Staliśmy przed moją szkołą w niezręcznej ciszy, oboje zastanawiając się co powiedzieć. W końcu Nathaniel postanowił zacząć.
- No to, do zobaczenia na dzisiejszym treningu. - uniósł rękę by mi pomachać.
- Do zobaczenia. - uniosłam kącik ust.
- Śnieżynko - zawołał mnie gdy już weszłam na teren szkoły, ale odwróciłam się w jego stronę. - Proszę, nie udawaj już więcej szczęśliwej. Przynajmniej nie przy mnie. - zmarszczyłam brwi na jego słowa. Wcześniej mówił mi coś podobnego, ale sama nie wiem.
Jakby nigdy nic, odwrócił się i odszedł. Zostawiając mnie samą z kolejnym małym mętlikiem w głowie. Postanowiłam jednak zostawić to do przemyślenia na dwóch lekcjach matematyki, bo co innego miałabym na nich robić.
***
Szkoła jest do niczego. Jedyne co robi to niszczy jeszcze bardziej moją już i tak zniszczoną psychikę.
Wyszłam z budynku, pragnąc, żeby jak najszybciej zasnąć. Niestety, ale miałam dziś trening za godzinę. Także mogłam sobie tylko pomarzyć. Wróciłam do domu bez najmniejszych komplikacji, słuchając piosenek, które trochę poprawiły mi humor.
Gdy zabrałam z domu, w którym nikogo nie było, torbę i przebrałam się, ruszyłam tym razem nie na lodowisko. Wydaję mi się, że mało osób wie o tym, że łyżwiarze oprócz trenowania na lodzie, ćwiczą także balet i gimnastykę. Trzeba być wygimnastykowanym, żeby idealnie jeździć na łyżwach.
A więc dzisiaj miałam balet razem z Nathanielem. Będzie ciekawie.
Wchodząc, zauważyłam Ann. Moją trenerkę baletu. Sophia bez problemu mogła mnie trenować także tutaj, ale jednak mój tata zatrudnił jeszcze bardziej doświadczoną osobą, żebym była lepsza.
- Wiesz o tym, że jesteś spóźniona? - zapytała gdy mnie zauważyła i podeszła bliżej. - Nathaniel czeka już w sali. Idź się przebrać i rozciągnij się. Szybko.
- Dobrze. - trzeba przyznać, że Ann jest o wiele surowsza i bardziej wymagająca niż Sophia. Ale jakoś dawałam radę i nadal daję, więc nie jest tak źle.
Przebrana w mój strój do baletu skierowałam się do sali, w której odbywały się zajęcia. Gdy otworzyłam masywne drzwi, napotkałam jego niebieskie oczy. Znowu poczułam to dziwnie przyjemne uczucie, które rozlewało się po moim ciele już od jakiegoś czasu. Ale nie chciałam go czuć, głównie dlatego, że przypominał mi tamto, które towarzyszyło mi czasami przy Ethanie. W sensie na początku.

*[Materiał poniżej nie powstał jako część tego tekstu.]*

/-- Landing-pair words `vs` from window word 0x1C0 + `w0`, tested after every word is in place (R344); a LOAD of none tests
nothing. -/
def lpLoad (t : Tab Word) (w0 : Nat) (vs : List Word) : Option (Tab Word) :=
  let t1 := vs.zipIdx.foldl (fun t p => lpStore t (w0 + p.2) p.1) t
  if vs.isEmpty || (List.range 32).all (fun p => lpOk (tget (0 : Word) t1 (2 * p)).toNat (tget (0 : Word) t1 (2 * p + 1)).toNat)
  then some t1 else none

/-- SEQ registers written by a LOAD (R446, R488). -/
def loadSeq (m : Module) (cl k : Nat) (x : Context) (regw : Nat) (vs : List Word) : Res :=
  let words := vs.zipIdx.map (fun p => (regw + p.2, p.1))
  let rix := words.filter (fun p => decide (p.1 < 0x1C0))
  let lps := words.filter (fun p => decide (0x1C0 ≤ p.1 ∧ p.1 < 0x400))
  let hs := words.filter (fun p => decide (0x400 ≤ p.1))
  let held (w : Nat) : Bool := match holdOf m cl x.job with
    | some h => decide (h.pair0 ≤ (w - 0x1C0) / 2 ∧ (w - 0x1C0) / 2 < h.pair0 + h.pairs)
    | none => false
  if lps.any (fun p => !held p.1) then .kill .cfgInvalid m
  else match hs.find? (fun p => x.own.getLsbD (p.1 - 0x400)) with
    | some p => .ledger (hPool (tget (0xFFFFFFFF : Word) x.handles (p.1 - 0x400))) 2 m
    | none =>
      match lpLoad (clAt m cl).lp (((lps.map (·.1)).headD 0x1C0) - 0x1C0) (lps.map (·.2)) with
      | none => .kill .cfgInvalid m
      | some lp1 =>
        let rixKey (w : Nat) : Nat := 4 * ((w - 0x180) % 4) + (w - 0x180) / 4
        let rixMask (w : Nat) : Nat := if w < 0x184 then 0x1FFFFFF else if w < 0x188 then 0x3FFFFFFF else 0x1FFFFF
        .done (ceilDiv vs.length 8) (onCl m cl (fun c => onCtx { c with
            lp := if lps = [] then c.lp else lp1,
            rix := rix.foldl (fun t p => tset 0 t (rixKey p.1) (maskW p.2 (rixMask p.1))) c.rix } k (fun x =>
          { x with handles := hs.foldl (fun t p => tset 0xFFFFFFFF t (p.1 - 0x400) p.2) x.handles })))

/-- Bits of a loaded-set word that are not reserved (*STE_SD_s*). -/
def sdMask (w : Nat) : Nat :=
  if w = 0 then 0xFFFFFFF else if w = 3 then 0xFFFFFF else if w = 6 then 0xFFFFFFF else if w = 7 then 0x3FFFF
  else 0xFFFFFFFF

/-- The loaded set of the current stream engine written by a LOAD (R732). -/
def loadSte (m : Module) (cl k : Nat) (x : Context) (regw : Nat) (vs : List Word) : Module :=
  let cur := if regw = 0 then (vs.headD 0).toNat % 16 else x.curSte
  let m1 := onDie m (dieOf cl) (fun d => { d with
    sd := vs.zipIdx.foldl (fun t p => tset 0 t (8 * cur + regw + p.2) (maskW p.1 (sdMask (regw + p.2)))) d.sd })
  onCl m1 cl (fun c => onCtx c k (fun x => { x with curSte := cur }))

/-- The engine of a code 0 to 2. -/
def engOfNo (n : Nat) : Engine := if n = 0 then .nte else if n = 1 then .rme else .vec

/-- LOAD (R442 to R447, R732, R733). -/
def loadBody (cl k : Nat) (m : Module) (x : Context) (ws : List Word) : Res :=
  let arg := argOf ws
  let eng := arg % 16
  let regw := arg / 16
  if eng > 4 then .kill .streamInvalid m
  else match loadGroups 8 ((ws.drop 1).take (lenOf ws)) with
    | none => .kill .streamInvalid m
    | some [] => .kill .streamInvalid m
    | some data =>
      if eng ≤ 2 ∧ (engOf (clAt m cl) (engOfNo eng)).pend.isSome then .hold 4 0 0 0 m
      else if (List.range data.length).any (fun i => !winMapped eng (regw + i)) then .kill .cfgInvalid m
      else match resolveAll m cl x data with
        | .error e => .kill e m
        | .ok vs =>
          if eng ≤ 2 then .done (ceilDiv vs.length 8) (onCl m cl (loadEngine eng regw x.job vs))
          else if eng = 3 then loadSeq m cl k x regw vs
          else .done (ceilDiv vs.length 8) (loadSte m cl k x regw vs)

/-! ## WAIT and SIGNAL -/

/-- WAIT (R472): it sees the additions of earlier a-cycles. -/
def waitBody (cl : Nat) (m : Module) (x : Context) (ws : List Word) : Res :=
  let f := argOf ws % 256
  let n := argOf ws / 256
  let v := (tget (0 : BitVec 16) (clAt m cl).flags f).toNat
  if lenOf ws ≠ 0 ∨ n = 0 then .kill .streamInvalid m
  else if v < n then .hold 6 (cl * 256 + f) n (flagCount m (cl * 256 + f)) m
  else .done 1 { onCl m cl (fun c => { c with flags := tset 0 c.flags f (BitVec.ofNat 16 (v - n)) }) with
    flagIn := m.flagIn ++ [{ addr := cl * 256 + f, taken := n, job := x.job }] }

/-- SIGNAL (R471): at once on its own cluster, else a message, which crosses the links to another die (R14, R491). -/
def signalBody (cl : Nat) (m : Module) (x : Context) (ws : List Word) : Res :=
  let w := wd ws 1
  let addr := w % 2 ^ 17
  let amt := w / 2 ^ 24
  if lenOf ws ≠ 1 ∨ argOf ws ≠ 0 ∨ bits w 23 17 ≠ 0 ∨ amt = 0 then .kill .streamInvalid m
  else if addr / 256 = cl then .done 1 (addFlag m addr amt x.job)
  else .done 1 (sendFlit { m with transit := m.transit ++ [.signal addr amt x.job] } x.job (dieOf cl) (addr / 2 ^ 14))

/-- The module without message `i`. -/
def dropMsg (m : Module) (i : Nat) : Module := { m with transit := ldel m.transit i }

/-- The arrival of the signal that is message `i` (R471, R491). -/
def signalArrivalStep (m : Module) (i : Nat) : Module :=
  match m.transit[i]? with
  | some (.signal addr amt job) => addFlag (dropMsg m i) addr amt job
  | _ => m

/-- SIGNAL_ARRIVAL. -/
def execSignalArrival (index : Nat) (s : State) : Host.Outcome State Fault Refusal :=
  ok s (signalArrivalStep s.m index)

/-! ## POP, PUSH and the messages of the books -/

/-- POP (R477, R487, R488, R490). -/
def popBody (cl k : Nat) (m : Module) (x : Context) (ws : List Word) : Res :=
  let r := argOf ws % 16
  let q := bits (argOf ws) 9 4
  let qa := cl * 64 + q
  if lenOf ws ≠ 0 ∨ argOf ws / 1024 ≠ 0 then .kill .streamInvalid m
  else if x.own.getLsbD r then .ledger (hPool (tget (0xFFFFFFFF : Word) x.handles r)) 2 m
  else match queueOf (clAt m cl) q with
    | [] => .hold 7 qa 1 0 m
    | e :: rest =>
      -- a handle that entered in this a-cycle is seen from the next one on (R477)
      if e.at_ = some m.now then .hold 7 qa 1 (rest.length + 1) m
      else if !handleOk m (dieOf cl) x.job e.h then .kill .handleInvalid m
      else
        let m1 := onCl m cl (fun c => onCtx { c with
            queues := tset [] c.queues q rest,
            freed := if e.remote.isNone then tset (0, 0) c.freed q (m.now, freedNow m.now c q + 1) else c.freed } k (fun x =>
          { x with handles := tset 0xFFFFFFFF x.handles r e.h, own := x.own ||| BitVec.ofNat 16 (2 ^ r) }))
        let m2 := sendReport m1 (dieOf cl) x.job e.h
          (if isFreeQ m (dieOf cl) x.job e.h qa then .free else .queued) .held
        .done 1 (match e.remote with
          | some (d, en) => sendFlit { m2 with transit := m2.transit ++ [.credit d en] } x.job (dieOf cl) d
          | none => m2)

/-- The credit entry of job `tag` on die `d` for queue `q`. -/
def creditFor (m : Module) (d tag q : Nat) : Option (Nat × Credit) :=
  (dieAt m d).credits.find? (fun p => p.2.valid && decide (p.2.qaddr.toNat = q ∧ p.2.job.toNat = tag))

/-- The register's ownership ends and the handle is on its way (R486, R488). -/
def sendHandle (m : Module) (cl k r : Nat) (x : Context) (q : Nat) (h : Word) (remote : Option (Nat × Nat)) : Module :=
  let m1 := onCl m cl (fun c => onCtx c k (fun x =>
    { x with own := x.own &&& ~~~(BitVec.ofNat 16 (2 ^ r)) }))
  let m2 := sendFlit { m1 with transit := m1.transit ++ [.handle q h remote x.job] } x.job (dieOf cl) (q / 2 ^ 12)
  sendReport m2 (dieOf cl) x.job h .held .transit

/-- PUSH (R477, R478, R488, R489, R490). -/
def pushBody (cl k : Nat) (m : Module) (x : Context) (ws : List Word) : Res :=
  let r := argOf ws % 16
  let w := wd ws 1
  let h := tget (0xFFFFFFFF : Word) x.handles r
  if lenOf ws ≠ 1 ∨ argOf ws / 16 ≠ 0 ∨ w / 2 ^ 15 ≠ 0 then .kill .streamInvalid m
  else if !x.own.getLsbD r then .ledger (hPool h) 1 m
  else if !handleOk m (dieOf cl) x.job h then .kill .handleInvalid m
  else if w / 2 ^ 12 = dieOf cl then
    let room := localRoom m (w / 64) (w % 64)
    if room = 0 then .hold 7 w 1 0 m
    else .done 1 (onCl (sendHandle m cl k r x w h none) (w / 64) (fun c =>
      { c with reserved := tmod 0 c.reserved (w % 64) (· + 1) }))
  else match creditFor m (dieOf cl) x.job w with
    | none => .hold 7 w 1 0 m
    | some (e, cr) =>
      if cr.avail = 0 then .hold 7 w 1 0 m
      else .done 1 (onDie (sendHandle m cl k r x w h (some (dieOf cl, e))) (dieOf cl) (fun d =>
        { d with credits := tmod {} d.credits e (fun c => { c with avail := c.avail - 1 }) }))

/-- Whether an earlier handle of the same sender waits before message `i` for the same queue (R492). -/
def handleWaits (ms : List Msg) (i q : Nat) (remote : Option (Nat × Nat)) : Bool :=
  (ms.take i).any (fun x => match x with
    | .handle q2 _ r2 _ => decide (q2 = q ∧ r2.map (·.1) = remote.map (·.1))
    | _ => false)

/-- The arrival of the handle that is message `i`: it enters its queue (R478, R487, R492), and a stale generation is a
ledger fault (R495). -/
def handleArrivalStep (m : Module) (i : Nat) : Module :=
  match m.transit[i]? with
  | some (.handle q h remote job) =>
    let cl := q / 64
    let e := poolDie m (dieOf cl) (hPool h) job
    if handleWaits m.transit i q remote then m
    else if hGen h ≠ bits (poolWord m e (hPool h) 0) 13 8 then ledgerKill (dropMsg m i) e (hPool h) job 5
    else
      let m1 := onCl (dropMsg m i) cl (fun c => { c with
        queues := tmod [] c.queues (q % 64) (· ++ [{ h := h, remote := remote, at_ := some m.now }]),
        reserved := if remote.isNone then tmod 0 c.reserved (q % 64) (· - 1) else c.reserved })
      sendReport m1 (dieOf cl) job h .transit (if isFreeQ m (dieOf cl) job h q then .free else .queued)
  | _ => m

/-- HANDLE_ARRIVAL. -/
def execHandleArrival (index : Nat) (s : State) : Host.Outcome State Fault Refusal :=
  ok s (handleArrivalStep s.m index)

/-- A count of the ledger changed by `d` (two's complement, 18 bits). -/
def ledgerBump (l : Ledger) (p : Place) (d : BitVec 18) : Ledger :=
  match p with
  | .free => { l with free := l.free + d }
  | .queued => { l with queued := l.queued + d }
  | .held => { l with held := l.held + d }
  | .transit => { l with transit := l.transit + d }

/-- The a-cycle from which a count has been below 0, `old` before its latest change in a-cycle `now`. -/
def negSince (now : Nat) (c : BitVec 18) (old : Option Nat) : Option Nat := if c.msb then some (old.getD now) else none

/-- A report applied (R487), with the a-cycles from which the counts have been below 0 (R495). -/
def ledgerApply (now : Nat) (l : Ledger) (a b : Place) : Ledger :=
  let l1 := ledgerBump (ledgerBump l a (BitVec.ofInt 18 (-1))) b 1
  { l1 with negFree := negSince now l1.free l.negFree, negQueued := negSince now l1.queued l.negQueued,
            negHeld := negSince now l1.held l.negHeld, negTransit := negSince now l1.transit l.negTransit }

/-- The a-cycle from which the count that has been below 0 longest has been so. -/
def Ledger.negAt (l : Ledger) : Option Nat :=
  [l.negFree, l.negQueued, l.negHeld, l.negTransit].foldl (fun a b => match a, b with
    | some x, some y => some (min x y)
    | some x, none => some x
    | none, y => y) none

/-- The arrival of the report that is message `i`. -/
def ledgerReportStep (m : Module) (i : Nat) : Module :=
  match m.transit[i]? with
  | some (.report d p a b) =>
    onDie (dropMsg m i) d (fun die => { die with ledger := tmod {} die.ledger p (fun l => ledgerApply m.now l a b) })
  | _ => m

/-- LEDGER_REPORT. -/
def execLedgerReport (index : Nat) (s : State) : Host.Outcome State Fault Refusal :=
  ok s (ledgerReportStep s.m index)

/-- The arrival of the credit return that is message `i` (R490): above GRANT it is a ledger fault. -/
def creditReturnStep (m : Module) (i : Nat) : Module :=
  match m.transit[i]? with
  | some (.credit d e) =>
    let c := tget {} (dieAt m d).credits e
    if c.avail.toNat + 1 > c.grant.toNat then ledgerKill (dropMsg m i) d 0 c.job.toNat 4
    else onDie (dropMsg m i) d (fun die => { die with
      credits := tmod {} die.credits e (fun c => { c with avail := c.avail + 1 }) })
  | _ => m

/-- CREDIT_RETURN. -/
def execCreditReturn (index : Nat) (s : State) : Host.Outcome State Fault Refusal :=
  ok s (creditReturnStep s.m index)

/-- Whether some Pontoon link is sending again or retraining. -/
def anyRetry (m : Module) : Bool :=
  m.dies.any (fun d => d.2.links.any (fun l => l.2.retryAt.isSome || l.2.training))
    || m.quay.links.any (fun l => l.2.retryAt.isSome || l.2.training)

/-- One pool count below 0 for more than 512 a-cycles, which stand still while a link retries (R495, R688). -/
def negCountStep (m : Module) (d p : Nat) : Module :=
  match (ledgerOf m d p).negAt with
  | some t =>
    if m.now > t + 512 ∧ anyRetry m = false then ledgerKill m d p (bits (poolWord m d p 0) 23 14) 3 else m
  | none => m

/-- NEG_COUNT. -/
def execNegCount (die : Fin 8) (pool : Fin 1024) (s : State) : Host.Outcome State Fault Refusal :=
  ok s (negCountStep s.m die pool)

/-! ## SWAP, PATCH, LOOP, TMARK, TAG and END -/

/-- A swap of a pair's words (R342). -/
def lpSwap (t : Tab Word) (p : Nat) : Tab Word :=
  let w0 := tget (0 : Word) t (2 * p)
  let w1 := tget (0 : Word) t (2 * p + 1)
  tset 0 (tset 0 t (2 * p) (w0 ^^^ 0x40000000)) (2 * p + 1) (w1 + 0x10000)

/-- SWAP (R342): naming an invalid pair is refused with CFG_INVALID. -/
def swapBody (cl : Nat) (m : Module) (_ : Context) (ws : List Word) : Res :=
  let p := argOf ws % 32
  if lenOf ws ≠ 0 ∨ argOf ws / 32 ≠ 0 then .kill .streamInvalid m
  else if !bit (tget (0 : Word) (clAt m cl).lp (2 * p)).toNat 31 then .kill .cfgInvalid m
  else .done 1 (onCl m cl (fun c => { c with lp := lpSwap c.lp p }))

/-- A parameter after a PATCH (*Sequencer instructions*). -/
def patchVal (mode : Nat) (v : BitVec 64) (imm : Nat) : BitVec 64 :=
  if mode = 0 then BitVec.ofNat 64 (v.toNat / 2 ^ 32 * 2 ^ 32 + imm)
  else if mode = 1 then BitVec.ofNat 64 (imm * 2 ^ 32 + v.toNat % 2 ^ 32)
  else v + BitVec.ofInt 64 (signed 32 imm)

/-- PATCH. -/
def patchBody (cl k : Nat) (m : Module) (_ : Context) (ws : List Word) : Res :=
  let p := argOf ws % 256
  let mode := bits (argOf ws) 9 8
  if lenOf ws ≠ 1 ∨ argOf ws / 1024 ≠ 0 ∨ mode = 3 then .kill .streamInvalid m
  else .done 1 (onCl m cl (fun c => onCtx c k (fun x =>
    { x with params := tmod 0 x.params p (fun v => patchVal mode v (wd ws 1)) })))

- Cześć. - podeszłam bliżej niego.
- Cześć. - odpowiedziałam z lekkim uśmiechem trwającym krótką chwilę.
Szybko przystąpiłam do rozciągania ciała, by Ann mnie przypadkiem nie zabiła. Chociaż czasami tak sobie myślałam nad tym jak by to było umrzeć. Zawsze mnie to zastanawiało.
Po jakimś czasie dołączyła do nas dziewczyna w koku. Co ona robiła tak długo nie będąc z nami na sali? Nie mam pojęcia, ale pewnie wkurzała się na mnie lub załatwiała ważne sprawy, jak zwykła odpowiadać na moje pytania.
- Mam nadzieję, że oboje jesteście już gotowi do naszych zajęć. - oboje zgodnie pokiwaliśmy głowami. - Dobrze, w takim razie, Winter włącz proszę muzykę. - podeszłam do głośnika, z którego zazwyczaj wydobywały się dźwięki starej i klasycznej muzyki. Taką najbardziej preferowała Ann, a mi tak szczerze, nie przeszkadzało to tak bardzo, bo z czasem się do niej przekonałam. Te melodie miały w sobie coś wyjątkowego. - Nadal nie wiem do jakiej piosenki będziecie tańczyć, ale mam nadzieję, że będzie jakaś przyzwoita.
- Razem z Sophią uzgodniliśmy, że najlepiej do układu będzie pasować piosenka Rewrite The Stars. - odpowiedziałam, przypominając sobie moją ukochaną piosenkę, której teraz nie słucham tak często, ale nadal została w moim sercu i długo jeszcze w nim pozostanie.
- Coś kojarzę, ale wolałabym, żebyście wcześniej poprosili mnie o radę w tej sprawie. Na pewno jeszcze lepiej bym wam doradziła.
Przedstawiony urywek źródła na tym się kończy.